My biggest gripe with the Wikiworld right now is that the tools seem static, and full of jumbled jargon and cryptic G1:CDR type comments that take me longer to find and figure out that it takes to work on a few articles. Better tools would save the community thousands of hours (where is the spell checker which I obviously need!!!) Is there any reason that Open Office couldn't be modified to support WIKI? Unless you are deeply concerned with the trivial, complex articles are a pain to carefully craft, and then someone who doesn't know their head from their ... goes and edits it. Then crafting a balanced reply takes more hours.
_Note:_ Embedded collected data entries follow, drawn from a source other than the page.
-- ==== Sys2Proof/Laws/Check.lean ====
section
/-! SUPPORT. What the loop of rule R203 answers, in terms of the verdicts alone. -/

namespace Sys2Proof.Machine

open Sys2Proof

/-- A bit of a slot's verdict, by the verdict. -/
theorem slotVerdict_isr_bit (r : SlotVerdict) (n : Nat) :
    r.isr.getLsbD n = true ↔
      (r = .badParity ∧ n = 3) ∨ (r = .readOnly ∧ n = 2) ∨ (r = .trustZone ∧ n = 6) := by
  by_cases hn : n < 8
  · cases r <;> interval_cases n <;> decide
  · have h0 : r.isr.getLsbD n = false := BitVec.getLsbD_of_ge _ _ (by omega)
    simp only [h0, Bool.false_eq_true, false_iff]
    rintro (⟨_, rfl⟩ | ⟨_, rfl⟩ | ⟨_, rfl⟩) <;> omega

/-- The loop authorizes exactly when some slot does (rule R209). -/
theorem scanSlots_ok_iff (v : Fin 20 → SlotVerdict) (l : List (Fin 20)) (m : Bool) (f : BitVec 8) :
    (scanSlots v l m f).ok = true ↔ ∃ i ∈ l, v i = .authorizes := by
  induction l generalizing m f with
  | nil => simp [scanSlots]
  | cons i rest ih =>
    simp only [scanSlots, List.mem_cons, exists_eq_or_imp]
    split
    · rename_i h
      simp [h]
    · rename_i h
      rw [ih]
      constructor
      · exact Or.inr
      · rintro (h' | h')
        · exact absurd h' h
        · exact h'

/-- MID_MISS after the loop: it was set before, or no slot matched (rule R210). -/
theorem scanSlots_miss_bit (v : Fin 20 → SlotVerdict) (l : List (Fin 20)) (m : Bool) (f : BitVec 8) :
    (scanSlots v l m f).isr.getLsbD 1 = true ↔
      f.getLsbD 1 = true ∨ (m = false ∧ ∀ i ∈ l, (v i).matched = false) := by
  induction l generalizing m f with
  | nil => cases m <;> simp [scanSlots, Cause.bit, Cause.code]
  | cons i rest ih =>
    have h1 : (v i).isr.getLsbD 1 = false := by cases v i <;> decide
    simp only [scanSlots, List.mem_cons, forall_eq_or_imp]
    split
    · rename_i h
      simp [h, SlotVerdict.matched]
    · rw [ih, BitVec.getLsbD_or, h1, Bool.or_false, Bool.or_eq_false_iff, and_assoc]

/-- Every other bit after the loop: it was set before, or the loop reaches a slot that sets it. -/
theorem scanSlots_reached_bit (v : Fin 20 → SlotVerdict) (l : List (Fin 20)) (hl : l.Pairwise (· < ·)) (m : Bool)
    (f : BitVec 8) {n : Nat} (hn : n ≠ 1) :
    (scanSlots v l m f).isr.getLsbD n = true ↔
      f.getLsbD n = true ∨
        ∃ i ∈ l, (∀ j ∈ l, j < i → v j ≠ .authorizes) ∧ (v i).isr.getLsbD n = true := by
  induction l generalizing m f with
  | nil =>
    have h0 : Cause.midMiss.bit.getLsbD n = false := by
      by_cases h8 : n < 8
      · interval_cases n <;> first | rfl | exact absurd rfl hn
      · exact BitVec.getLsbD_of_ge _ _ (by omega)
    cases m <;> simp [scanSlots, h0]
  | cons i rest ih =>
    obtain ⟨hlt, hrest⟩ := List.pairwise_cons.mp hl
    simp only [scanSlots]
    split
    · rename_i h
      refine ⟨Or.inl, ?_⟩
      rintro (hf | ⟨k, hk, hbefore, hbit⟩)
      · exact hf
      · rcases List.mem_cons.mp hk with rfl | hk
        · rw [h] at hbit
          simp [SlotVerdict.isr] at hbit
        · exact absurd h (hbefore i List.mem_cons_self (hlt k hk))
    · rename_i h
      rw [ih hrest, BitVec.getLsbD_or, Bool.or_eq_true, or_assoc]
      refine or_congr_right ?_
      constructor
      · rintro (hbit | ⟨k, hk, hbefore, hbit⟩)
        · refine ⟨i, List.mem_cons_self, ?_, hbit⟩
          intro j hj hji
          rcases List.mem_cons.mp hj with rfl | hj
          · exact absurd hji (lt_irrefl _)
          · exact absurd hji (lt_asymm (hlt j hj))
        · refine ⟨k, List.mem_cons_of_mem _ hk, ?_, hbit⟩
          intro j hj hjk
          rcases List.mem_cons.mp hj with rfl | hj
          · exact h
          · exact hbefore j hj hjk
      · rintro ⟨k, hk, hbefore, hbit⟩
        rcases List.mem_cons.mp hk with rfl | hk
        · exact Or.inl hbit
        · exact Or.inr ⟨k, hk, fun j hj hjk => hbefore j (List.mem_cons_of_mem _ hj) hjk, hbit⟩

/-- The conditions of a slot's verdict, as the rules' own terms. -/
theorem slotVerdict_eq (s : State) (e : Word) (id : BitVec 10) (w secure : Bool) (i : Fin 20) :
    s.slotVerdict e id w secure i =
      if e.getLsbD i = false then .notEnabled
      else if s.slotFails i then .badParity
      else if ¬s.slotMatches id i then .noMatch
      else if s.slotReadOnly w i then .readOnly
      else if secure = false ∧ e.getLsbD 27 = false then .trustZone
      else .authorizes := by
  have differs : (midField s.mid[i] &&& midmField s.mid[i] != id &&& midmField s.mid[i]) = true ↔
      ¬s.slotMatches id i := by
    simp only [midField, midmField, bne_iff_ne, ne_eq]
  simp only [State.slotVerdict, differs, Bool.not_eq_true', Bool.and_eq_true, ctrlMidParityEn, midrFlag, tzBit]

/-- The slot is skipped for its parity. -/
theorem slotVerdict_badParity_iff (s : State) (e : Word) (id : BitVec 10) (w secure : Bool) (i : Fin 20) :
    s.slotVerdict e id w secure i = .badParity ↔ e.getLsbD i = true ∧ s.slotFails i := by
  rw [slotVerdict_eq]
  split_ifs with h1 <;> simp only [true_iff, false_iff] <;> (try rw [Bool.not_eq_false] at h1) <;>
    first | tauto | simp [h1]

/-- The slot matches, is read-only and is hit by a write. -/
theorem slotVerdict_readOnly_iff (s : State) (e : Word) (id : BitVec 10) (w secure : Bool) (i : Fin 20) :
    s.slotVerdict e id w secure i = .readOnly ↔ s.slotHits e id i ∧ s.slotReadOnly w i := by
  rw [slotVerdict_eq]
  split_ifs with h1 <;> simp only [true_iff, false_iff] <;> (try rw [Bool.not_eq_false] at h1) <;>
    first | tauto | simp [h1]

/-- The slot matches and the trust-zone bit stops it. -/
theorem slotVerdict_trustZone_iff (s : State) (e : Word) (id : BitVec 10) (w secure : Bool) (i : Fin 20) :
    s.slotVerdict e id w secure i = .trustZone ↔
      s.slotHits e id i ∧ ¬s.slotReadOnly w i ∧ secure = false ∧ e.getLsbD 27 = false := by
  rw [slotVerdict_eq]
  split_ifs with h1 <;> simp only [true_iff, false_iff] <;> (try rw [Bool.not_eq_false] at h1) <;>
    first | tauto | simp [h1]

/-- The slot counts as a match exactly when it is enabled, passes parity and matches. -/
theorem slotVerdict_matched_iff (s : State) (e : Word) (id : BitVec 10) (w secure : Bool) (i : Fin 20) :
    (s.slotVerdict e id w secure i).matched = true ↔ s.slotHits e id i := by
  rw [slotVerdict_eq]
  split_ifs with h1 <;> simp only [SlotVerdict.matched, Bool.false_eq_true, true_iff, false_iff] <;>
    (try rw [Bool.not_eq_false] at h1) <;> first | tauto | simp [h1]

end Sys2Proof.Machine
end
So someone needs to get the millions of college students out there motivated to fix pages as part of their homework assignments. Luckily I don't teach, so 60 young people are spared the pain of learning this arcane lexicon and learning how you express the math on here. Tmcsheery 03:44, 12 July 2006 (UTC)
[edit] Support
I love this opinion - I feel the exact same way. You should turn it into an essay. - Chardish 00:46, 5 February 2007 (UTC)
[edit] Hmm.
I must say that I respectfully disagree with this idea. There are indeed times that an article is better off deleted rather than cleaned up, but my opinion is that such times are only when an article simply cannot be cleaned up. Otherwise, what's there may be ugly, but it could provide a base upon which to improve. On the other hand, if the page were outright deleted, then the article has no base and it is then even less likely that a good article will later exist at that page, since one has to start from scratch. So I argue that deleting pages needing cleanup makes Wikipedia look better in the short run at the possible expense of the long run. Moreover: is having no article really better than having a poorly-written one that's clearly marked so? There's little maintenence involved in having them around, except for of course actually cleaning them up (whenever it actually happens), which isn't the sort of maintenance to complain about. :) - furrykef (Talk at me) 19:56, 5 February 2007 (UTC)
[edit] Support
I've seen many AfD nominations where the article is in truly awful shape (POV, OR, EL, COI problems - you name it) and where the debate follows the same old pattern; deletionist editors !vote "Delete" pointing out what a mess it is, and inclusionist editors !vote "Keep And Cleanup", citing arguments ranging from "it isn't doing any harm" to "that's not a valid reason to delete". Interesting variations sometimes occur, such as editors who find external sources verifying notability of the subject, and post them to the AfD, but not to the article. In general, however, the debates tend not to be very interesting once you've seen a few dozen.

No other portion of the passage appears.